▶ **Exercise prompt**
Your answer should consist of every line from the records that holds the string "Option".

▶ **Exercise inputs**

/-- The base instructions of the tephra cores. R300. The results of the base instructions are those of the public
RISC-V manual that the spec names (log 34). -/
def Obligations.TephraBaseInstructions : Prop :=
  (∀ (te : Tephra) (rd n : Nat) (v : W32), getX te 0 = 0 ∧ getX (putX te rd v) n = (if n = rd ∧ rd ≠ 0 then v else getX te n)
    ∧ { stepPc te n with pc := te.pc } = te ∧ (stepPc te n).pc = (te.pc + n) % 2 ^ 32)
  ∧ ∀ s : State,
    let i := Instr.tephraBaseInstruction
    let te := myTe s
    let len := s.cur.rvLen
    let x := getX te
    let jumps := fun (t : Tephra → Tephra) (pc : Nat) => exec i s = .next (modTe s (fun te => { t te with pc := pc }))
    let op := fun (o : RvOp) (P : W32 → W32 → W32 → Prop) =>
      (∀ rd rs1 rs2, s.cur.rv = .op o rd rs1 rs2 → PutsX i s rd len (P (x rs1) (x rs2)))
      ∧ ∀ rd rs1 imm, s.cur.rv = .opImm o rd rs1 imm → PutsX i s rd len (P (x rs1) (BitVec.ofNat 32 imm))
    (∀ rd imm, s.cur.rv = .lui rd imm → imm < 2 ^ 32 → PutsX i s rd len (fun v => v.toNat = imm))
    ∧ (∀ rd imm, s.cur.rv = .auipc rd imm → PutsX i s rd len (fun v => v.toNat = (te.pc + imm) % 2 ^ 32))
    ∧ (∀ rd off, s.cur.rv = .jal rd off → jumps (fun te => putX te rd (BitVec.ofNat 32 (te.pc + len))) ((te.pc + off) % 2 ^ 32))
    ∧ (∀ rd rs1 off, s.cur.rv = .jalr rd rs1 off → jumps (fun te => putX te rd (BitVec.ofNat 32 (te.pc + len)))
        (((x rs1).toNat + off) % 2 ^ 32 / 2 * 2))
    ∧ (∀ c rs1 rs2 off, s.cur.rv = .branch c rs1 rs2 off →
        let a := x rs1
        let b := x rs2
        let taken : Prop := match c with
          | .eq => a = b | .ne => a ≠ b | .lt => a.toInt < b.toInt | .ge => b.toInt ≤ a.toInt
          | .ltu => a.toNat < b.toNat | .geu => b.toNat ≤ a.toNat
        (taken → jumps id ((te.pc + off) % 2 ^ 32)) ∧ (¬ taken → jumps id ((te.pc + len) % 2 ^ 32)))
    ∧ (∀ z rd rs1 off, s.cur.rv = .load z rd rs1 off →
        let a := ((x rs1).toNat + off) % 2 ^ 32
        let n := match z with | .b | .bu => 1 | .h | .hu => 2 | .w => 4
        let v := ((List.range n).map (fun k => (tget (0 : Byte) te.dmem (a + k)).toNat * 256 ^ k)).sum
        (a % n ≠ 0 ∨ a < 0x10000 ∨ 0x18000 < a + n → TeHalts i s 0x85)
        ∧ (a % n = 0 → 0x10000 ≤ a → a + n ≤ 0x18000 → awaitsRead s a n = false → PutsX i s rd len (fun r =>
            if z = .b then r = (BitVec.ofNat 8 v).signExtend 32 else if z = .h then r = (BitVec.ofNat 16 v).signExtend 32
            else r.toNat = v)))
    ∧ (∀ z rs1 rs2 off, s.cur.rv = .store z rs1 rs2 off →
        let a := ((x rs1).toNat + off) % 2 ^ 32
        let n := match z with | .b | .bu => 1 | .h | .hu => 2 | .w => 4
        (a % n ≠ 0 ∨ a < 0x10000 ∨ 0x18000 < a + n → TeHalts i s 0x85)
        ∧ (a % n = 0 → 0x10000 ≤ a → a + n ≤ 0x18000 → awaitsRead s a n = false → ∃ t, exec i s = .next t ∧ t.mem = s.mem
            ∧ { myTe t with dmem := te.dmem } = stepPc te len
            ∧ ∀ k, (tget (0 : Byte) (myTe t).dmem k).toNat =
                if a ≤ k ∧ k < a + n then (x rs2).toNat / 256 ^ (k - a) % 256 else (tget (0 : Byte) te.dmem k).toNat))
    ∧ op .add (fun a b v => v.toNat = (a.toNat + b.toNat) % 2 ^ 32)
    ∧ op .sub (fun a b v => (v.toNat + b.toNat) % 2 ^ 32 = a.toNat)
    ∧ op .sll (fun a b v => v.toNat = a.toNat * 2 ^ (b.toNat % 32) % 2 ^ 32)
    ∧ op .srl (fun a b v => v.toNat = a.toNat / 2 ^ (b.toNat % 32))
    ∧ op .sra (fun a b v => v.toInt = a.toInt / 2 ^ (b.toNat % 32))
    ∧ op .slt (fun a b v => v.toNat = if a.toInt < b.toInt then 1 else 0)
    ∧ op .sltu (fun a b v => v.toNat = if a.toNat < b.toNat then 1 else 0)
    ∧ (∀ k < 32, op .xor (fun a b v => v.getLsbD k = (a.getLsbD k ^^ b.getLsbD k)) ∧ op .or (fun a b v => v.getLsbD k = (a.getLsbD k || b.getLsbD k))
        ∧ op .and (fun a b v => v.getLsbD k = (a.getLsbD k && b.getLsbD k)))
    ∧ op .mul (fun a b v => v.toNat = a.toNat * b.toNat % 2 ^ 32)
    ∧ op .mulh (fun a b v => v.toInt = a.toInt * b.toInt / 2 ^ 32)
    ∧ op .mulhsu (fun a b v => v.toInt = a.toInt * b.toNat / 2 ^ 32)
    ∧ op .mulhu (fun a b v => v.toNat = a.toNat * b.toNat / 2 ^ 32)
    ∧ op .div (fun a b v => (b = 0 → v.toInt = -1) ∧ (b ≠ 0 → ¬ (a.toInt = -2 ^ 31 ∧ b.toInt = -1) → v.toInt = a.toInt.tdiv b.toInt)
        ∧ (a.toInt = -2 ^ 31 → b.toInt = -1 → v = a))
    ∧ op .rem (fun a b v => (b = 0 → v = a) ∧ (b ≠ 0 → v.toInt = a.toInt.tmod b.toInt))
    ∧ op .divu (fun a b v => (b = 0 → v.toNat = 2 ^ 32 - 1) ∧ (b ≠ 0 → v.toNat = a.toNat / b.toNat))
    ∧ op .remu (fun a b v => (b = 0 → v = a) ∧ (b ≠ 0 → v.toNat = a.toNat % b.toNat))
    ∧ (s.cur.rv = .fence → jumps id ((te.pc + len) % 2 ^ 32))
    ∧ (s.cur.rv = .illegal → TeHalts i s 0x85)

--

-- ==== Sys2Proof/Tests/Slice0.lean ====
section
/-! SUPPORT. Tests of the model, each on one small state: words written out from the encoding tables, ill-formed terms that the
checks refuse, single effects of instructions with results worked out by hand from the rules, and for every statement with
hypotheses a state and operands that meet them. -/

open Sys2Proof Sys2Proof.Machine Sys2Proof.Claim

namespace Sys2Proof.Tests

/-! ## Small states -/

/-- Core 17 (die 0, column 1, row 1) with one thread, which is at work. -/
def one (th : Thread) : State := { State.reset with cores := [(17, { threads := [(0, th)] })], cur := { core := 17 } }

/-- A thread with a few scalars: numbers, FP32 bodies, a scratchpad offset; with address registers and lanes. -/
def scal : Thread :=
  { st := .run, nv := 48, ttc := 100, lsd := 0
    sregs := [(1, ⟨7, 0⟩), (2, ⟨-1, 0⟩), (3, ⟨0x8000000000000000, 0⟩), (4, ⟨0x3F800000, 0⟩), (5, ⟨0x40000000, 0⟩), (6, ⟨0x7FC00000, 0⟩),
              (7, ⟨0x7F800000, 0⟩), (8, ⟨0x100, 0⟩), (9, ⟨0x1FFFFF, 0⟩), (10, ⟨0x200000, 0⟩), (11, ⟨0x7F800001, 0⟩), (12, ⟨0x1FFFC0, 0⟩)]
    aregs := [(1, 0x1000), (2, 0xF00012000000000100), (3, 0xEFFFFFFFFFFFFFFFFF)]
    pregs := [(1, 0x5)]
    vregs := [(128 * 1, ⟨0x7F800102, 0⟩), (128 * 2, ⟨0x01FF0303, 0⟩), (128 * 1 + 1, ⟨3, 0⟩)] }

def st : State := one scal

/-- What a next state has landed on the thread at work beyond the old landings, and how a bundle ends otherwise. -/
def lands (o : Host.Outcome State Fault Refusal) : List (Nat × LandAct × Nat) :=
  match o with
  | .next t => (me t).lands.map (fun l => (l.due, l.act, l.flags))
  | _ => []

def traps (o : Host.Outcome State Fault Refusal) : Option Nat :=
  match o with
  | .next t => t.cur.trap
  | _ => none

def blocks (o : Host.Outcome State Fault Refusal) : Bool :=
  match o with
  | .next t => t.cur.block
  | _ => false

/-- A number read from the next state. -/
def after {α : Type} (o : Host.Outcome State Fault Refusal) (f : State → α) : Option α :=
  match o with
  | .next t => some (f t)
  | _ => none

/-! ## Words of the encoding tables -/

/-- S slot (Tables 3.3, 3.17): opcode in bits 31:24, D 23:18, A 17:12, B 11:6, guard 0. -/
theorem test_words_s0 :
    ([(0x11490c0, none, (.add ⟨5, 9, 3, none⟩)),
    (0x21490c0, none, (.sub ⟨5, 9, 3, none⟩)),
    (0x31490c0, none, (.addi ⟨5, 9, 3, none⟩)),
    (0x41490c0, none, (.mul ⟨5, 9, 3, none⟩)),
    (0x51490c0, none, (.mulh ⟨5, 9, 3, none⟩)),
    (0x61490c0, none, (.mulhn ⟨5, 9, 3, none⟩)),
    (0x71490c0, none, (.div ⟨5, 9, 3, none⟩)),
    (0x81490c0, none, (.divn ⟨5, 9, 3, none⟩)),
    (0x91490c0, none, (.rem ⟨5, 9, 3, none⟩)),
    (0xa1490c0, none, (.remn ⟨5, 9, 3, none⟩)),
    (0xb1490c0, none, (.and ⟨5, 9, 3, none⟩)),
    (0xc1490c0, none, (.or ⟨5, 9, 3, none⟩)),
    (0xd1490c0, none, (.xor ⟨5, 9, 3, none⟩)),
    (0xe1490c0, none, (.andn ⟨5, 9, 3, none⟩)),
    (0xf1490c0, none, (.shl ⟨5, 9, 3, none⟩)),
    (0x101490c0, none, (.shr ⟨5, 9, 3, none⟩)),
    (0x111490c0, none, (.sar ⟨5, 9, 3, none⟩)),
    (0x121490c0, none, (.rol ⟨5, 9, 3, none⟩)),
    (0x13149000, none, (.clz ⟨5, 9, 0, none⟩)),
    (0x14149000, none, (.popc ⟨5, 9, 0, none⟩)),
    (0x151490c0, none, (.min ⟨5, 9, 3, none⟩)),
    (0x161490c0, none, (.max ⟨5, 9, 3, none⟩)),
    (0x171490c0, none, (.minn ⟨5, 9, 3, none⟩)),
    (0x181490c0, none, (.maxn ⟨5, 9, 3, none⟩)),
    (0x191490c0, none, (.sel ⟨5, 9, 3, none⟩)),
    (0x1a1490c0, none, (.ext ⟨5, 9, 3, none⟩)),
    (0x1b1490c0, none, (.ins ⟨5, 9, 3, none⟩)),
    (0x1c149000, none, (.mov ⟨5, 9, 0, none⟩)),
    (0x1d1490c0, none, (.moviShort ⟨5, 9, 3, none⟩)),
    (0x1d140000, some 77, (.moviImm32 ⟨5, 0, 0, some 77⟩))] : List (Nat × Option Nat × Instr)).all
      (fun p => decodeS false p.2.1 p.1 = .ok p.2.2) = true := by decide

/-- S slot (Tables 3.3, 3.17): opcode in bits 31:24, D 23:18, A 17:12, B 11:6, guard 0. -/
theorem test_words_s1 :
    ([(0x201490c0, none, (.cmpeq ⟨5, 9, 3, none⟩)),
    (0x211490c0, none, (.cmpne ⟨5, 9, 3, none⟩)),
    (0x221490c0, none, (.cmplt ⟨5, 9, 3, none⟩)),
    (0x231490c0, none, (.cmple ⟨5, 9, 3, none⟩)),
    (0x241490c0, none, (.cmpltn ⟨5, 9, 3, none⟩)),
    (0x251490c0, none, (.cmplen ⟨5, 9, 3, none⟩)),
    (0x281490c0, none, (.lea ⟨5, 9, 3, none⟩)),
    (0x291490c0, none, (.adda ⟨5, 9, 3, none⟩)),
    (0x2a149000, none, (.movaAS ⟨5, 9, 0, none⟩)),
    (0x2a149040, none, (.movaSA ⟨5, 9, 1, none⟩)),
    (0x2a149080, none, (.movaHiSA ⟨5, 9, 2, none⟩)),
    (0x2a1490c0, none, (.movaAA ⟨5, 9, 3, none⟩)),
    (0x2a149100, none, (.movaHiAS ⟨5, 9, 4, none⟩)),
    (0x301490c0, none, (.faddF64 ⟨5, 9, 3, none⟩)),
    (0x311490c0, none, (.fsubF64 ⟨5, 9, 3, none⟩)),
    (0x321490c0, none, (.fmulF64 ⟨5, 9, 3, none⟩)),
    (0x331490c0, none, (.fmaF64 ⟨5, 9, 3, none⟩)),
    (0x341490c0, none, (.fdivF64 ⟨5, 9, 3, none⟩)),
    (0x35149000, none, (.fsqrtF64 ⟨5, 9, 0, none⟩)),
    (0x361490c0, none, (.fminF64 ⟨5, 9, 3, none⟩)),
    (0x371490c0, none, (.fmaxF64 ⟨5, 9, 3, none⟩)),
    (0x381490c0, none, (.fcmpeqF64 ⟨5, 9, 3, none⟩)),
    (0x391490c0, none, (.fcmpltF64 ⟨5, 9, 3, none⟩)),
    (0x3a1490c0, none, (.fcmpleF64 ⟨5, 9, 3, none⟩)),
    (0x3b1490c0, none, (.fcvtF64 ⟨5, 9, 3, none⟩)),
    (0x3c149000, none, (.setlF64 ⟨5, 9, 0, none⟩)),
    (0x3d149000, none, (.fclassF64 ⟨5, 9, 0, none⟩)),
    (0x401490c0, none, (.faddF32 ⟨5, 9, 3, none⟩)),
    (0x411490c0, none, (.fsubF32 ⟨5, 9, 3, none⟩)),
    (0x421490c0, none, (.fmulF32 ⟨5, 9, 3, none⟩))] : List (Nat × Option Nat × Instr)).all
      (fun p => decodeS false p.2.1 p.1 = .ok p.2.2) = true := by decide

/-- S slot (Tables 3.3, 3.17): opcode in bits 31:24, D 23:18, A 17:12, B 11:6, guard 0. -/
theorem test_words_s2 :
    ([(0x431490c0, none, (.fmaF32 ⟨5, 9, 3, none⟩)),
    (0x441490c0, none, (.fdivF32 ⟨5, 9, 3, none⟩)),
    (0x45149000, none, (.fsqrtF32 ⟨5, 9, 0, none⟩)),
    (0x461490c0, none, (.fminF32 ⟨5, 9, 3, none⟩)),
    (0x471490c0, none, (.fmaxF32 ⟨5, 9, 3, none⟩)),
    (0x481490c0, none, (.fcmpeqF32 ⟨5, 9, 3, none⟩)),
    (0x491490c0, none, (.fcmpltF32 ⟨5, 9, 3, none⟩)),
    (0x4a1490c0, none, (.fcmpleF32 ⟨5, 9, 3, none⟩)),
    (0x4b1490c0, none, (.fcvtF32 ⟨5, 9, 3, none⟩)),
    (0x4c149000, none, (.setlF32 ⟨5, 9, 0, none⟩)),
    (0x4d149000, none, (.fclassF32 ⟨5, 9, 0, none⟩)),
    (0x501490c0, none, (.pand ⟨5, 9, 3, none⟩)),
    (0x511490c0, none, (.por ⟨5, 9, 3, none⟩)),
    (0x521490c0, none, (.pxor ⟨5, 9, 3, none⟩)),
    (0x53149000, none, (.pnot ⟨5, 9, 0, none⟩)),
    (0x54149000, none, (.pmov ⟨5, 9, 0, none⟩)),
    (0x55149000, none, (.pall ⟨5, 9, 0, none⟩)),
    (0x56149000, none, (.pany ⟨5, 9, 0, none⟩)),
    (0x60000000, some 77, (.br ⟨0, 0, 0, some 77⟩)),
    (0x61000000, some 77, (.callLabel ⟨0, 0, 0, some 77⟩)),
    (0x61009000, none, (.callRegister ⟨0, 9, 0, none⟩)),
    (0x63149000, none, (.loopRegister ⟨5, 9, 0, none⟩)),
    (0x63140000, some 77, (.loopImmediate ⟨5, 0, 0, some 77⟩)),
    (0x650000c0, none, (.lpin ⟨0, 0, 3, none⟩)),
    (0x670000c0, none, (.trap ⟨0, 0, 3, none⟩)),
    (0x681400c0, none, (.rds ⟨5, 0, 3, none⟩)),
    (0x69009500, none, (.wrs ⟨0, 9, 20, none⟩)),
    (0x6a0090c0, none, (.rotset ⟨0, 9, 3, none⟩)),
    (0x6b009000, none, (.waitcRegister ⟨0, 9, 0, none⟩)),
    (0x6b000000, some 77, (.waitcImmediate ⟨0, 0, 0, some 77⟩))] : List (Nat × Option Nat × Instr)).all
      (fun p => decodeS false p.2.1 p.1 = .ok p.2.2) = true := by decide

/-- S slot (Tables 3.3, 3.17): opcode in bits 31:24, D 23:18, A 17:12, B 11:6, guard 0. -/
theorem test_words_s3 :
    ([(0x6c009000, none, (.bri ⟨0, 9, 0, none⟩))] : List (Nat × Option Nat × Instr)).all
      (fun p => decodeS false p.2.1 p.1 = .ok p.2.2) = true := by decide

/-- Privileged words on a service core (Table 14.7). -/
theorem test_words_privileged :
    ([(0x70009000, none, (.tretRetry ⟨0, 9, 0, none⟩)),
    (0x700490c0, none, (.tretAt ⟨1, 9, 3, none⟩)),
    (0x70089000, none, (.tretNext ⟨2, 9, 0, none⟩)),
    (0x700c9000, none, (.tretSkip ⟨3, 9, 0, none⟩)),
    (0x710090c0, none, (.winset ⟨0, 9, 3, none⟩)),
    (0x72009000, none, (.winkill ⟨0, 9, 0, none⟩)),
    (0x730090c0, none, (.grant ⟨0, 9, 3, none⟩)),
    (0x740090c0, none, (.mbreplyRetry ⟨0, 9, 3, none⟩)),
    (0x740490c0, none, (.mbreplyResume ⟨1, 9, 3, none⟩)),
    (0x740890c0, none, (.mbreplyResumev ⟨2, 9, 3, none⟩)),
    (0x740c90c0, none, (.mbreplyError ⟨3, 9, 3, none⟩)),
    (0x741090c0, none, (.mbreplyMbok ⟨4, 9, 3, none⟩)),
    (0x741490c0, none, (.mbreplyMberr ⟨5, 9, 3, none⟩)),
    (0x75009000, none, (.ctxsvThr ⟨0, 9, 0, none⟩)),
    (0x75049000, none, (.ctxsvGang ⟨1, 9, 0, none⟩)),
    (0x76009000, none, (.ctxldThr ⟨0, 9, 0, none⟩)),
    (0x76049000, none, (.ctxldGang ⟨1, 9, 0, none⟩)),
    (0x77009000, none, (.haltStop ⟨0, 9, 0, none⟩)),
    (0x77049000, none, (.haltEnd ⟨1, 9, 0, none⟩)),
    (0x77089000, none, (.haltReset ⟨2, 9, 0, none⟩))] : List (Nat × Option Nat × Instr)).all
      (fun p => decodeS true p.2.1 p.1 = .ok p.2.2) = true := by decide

==

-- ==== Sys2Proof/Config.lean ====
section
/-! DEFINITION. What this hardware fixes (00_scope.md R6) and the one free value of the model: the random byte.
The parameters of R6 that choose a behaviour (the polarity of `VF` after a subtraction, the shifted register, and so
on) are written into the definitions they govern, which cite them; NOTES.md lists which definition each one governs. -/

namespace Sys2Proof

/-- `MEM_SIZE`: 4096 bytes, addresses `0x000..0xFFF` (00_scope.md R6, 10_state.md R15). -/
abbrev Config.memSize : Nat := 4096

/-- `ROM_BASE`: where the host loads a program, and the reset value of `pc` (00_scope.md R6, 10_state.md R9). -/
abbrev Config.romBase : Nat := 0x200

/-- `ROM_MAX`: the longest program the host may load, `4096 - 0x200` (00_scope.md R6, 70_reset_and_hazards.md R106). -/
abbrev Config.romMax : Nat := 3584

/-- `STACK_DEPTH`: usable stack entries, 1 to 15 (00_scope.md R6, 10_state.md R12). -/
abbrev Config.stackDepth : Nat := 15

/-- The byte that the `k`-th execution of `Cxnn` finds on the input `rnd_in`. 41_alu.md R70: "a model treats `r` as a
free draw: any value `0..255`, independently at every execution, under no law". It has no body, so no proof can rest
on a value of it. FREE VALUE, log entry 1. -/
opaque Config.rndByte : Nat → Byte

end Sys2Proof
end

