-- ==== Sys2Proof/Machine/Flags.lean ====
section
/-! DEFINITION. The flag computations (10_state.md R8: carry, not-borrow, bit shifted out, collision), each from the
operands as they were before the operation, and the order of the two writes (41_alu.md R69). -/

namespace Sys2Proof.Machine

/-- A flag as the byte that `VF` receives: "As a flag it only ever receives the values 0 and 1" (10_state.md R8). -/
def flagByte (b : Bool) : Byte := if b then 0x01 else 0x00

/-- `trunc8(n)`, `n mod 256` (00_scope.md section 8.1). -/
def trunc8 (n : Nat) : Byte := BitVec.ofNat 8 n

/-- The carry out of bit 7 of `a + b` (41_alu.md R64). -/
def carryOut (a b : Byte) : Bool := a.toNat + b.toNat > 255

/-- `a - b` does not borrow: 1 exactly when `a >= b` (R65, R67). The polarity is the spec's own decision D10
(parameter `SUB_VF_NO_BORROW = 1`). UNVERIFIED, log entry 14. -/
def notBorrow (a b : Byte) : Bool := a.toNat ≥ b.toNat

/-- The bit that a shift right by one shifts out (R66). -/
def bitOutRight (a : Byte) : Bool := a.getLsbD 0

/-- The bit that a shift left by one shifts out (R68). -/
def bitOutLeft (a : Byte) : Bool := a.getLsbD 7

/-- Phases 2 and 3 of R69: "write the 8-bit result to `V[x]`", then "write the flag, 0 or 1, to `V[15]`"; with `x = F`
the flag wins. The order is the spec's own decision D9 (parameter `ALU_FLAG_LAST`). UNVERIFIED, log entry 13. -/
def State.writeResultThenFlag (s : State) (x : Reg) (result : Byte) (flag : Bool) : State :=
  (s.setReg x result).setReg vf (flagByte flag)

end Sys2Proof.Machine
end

▶ **Answer below**
def traps (o : Host.Outcome State Fault Refusal) : Option Nat :=
def after {α : Type} (o : Host.Outcome State Fault Refusal) (f : State → α) : Option α :=
    (0x1d140000, some 77, (.moviImm32 ⟨5, 0, 0, some 77⟩))] : List (Nat × Option Nat × Instr)).all
    (0x421490c0, none, (.fmulF32 ⟨5, 9, 3, none⟩))] : List (Nat × Option Nat × Instr)).all
    (0x6b000000, some 77, (.waitcImmediate ⟨0, 0, 0, some 77⟩))] : List (Nat × Option Nat × Instr)).all
    ([(0x6c009000, none, (.bri ⟨0, 9, 0, none⟩))] : List (Nat × Option Nat × Instr)).all
    (0x77089000, none, (.haltReset ⟨2, 9, 0, none⟩))] : List (Nat × Option Nat × Instr)).all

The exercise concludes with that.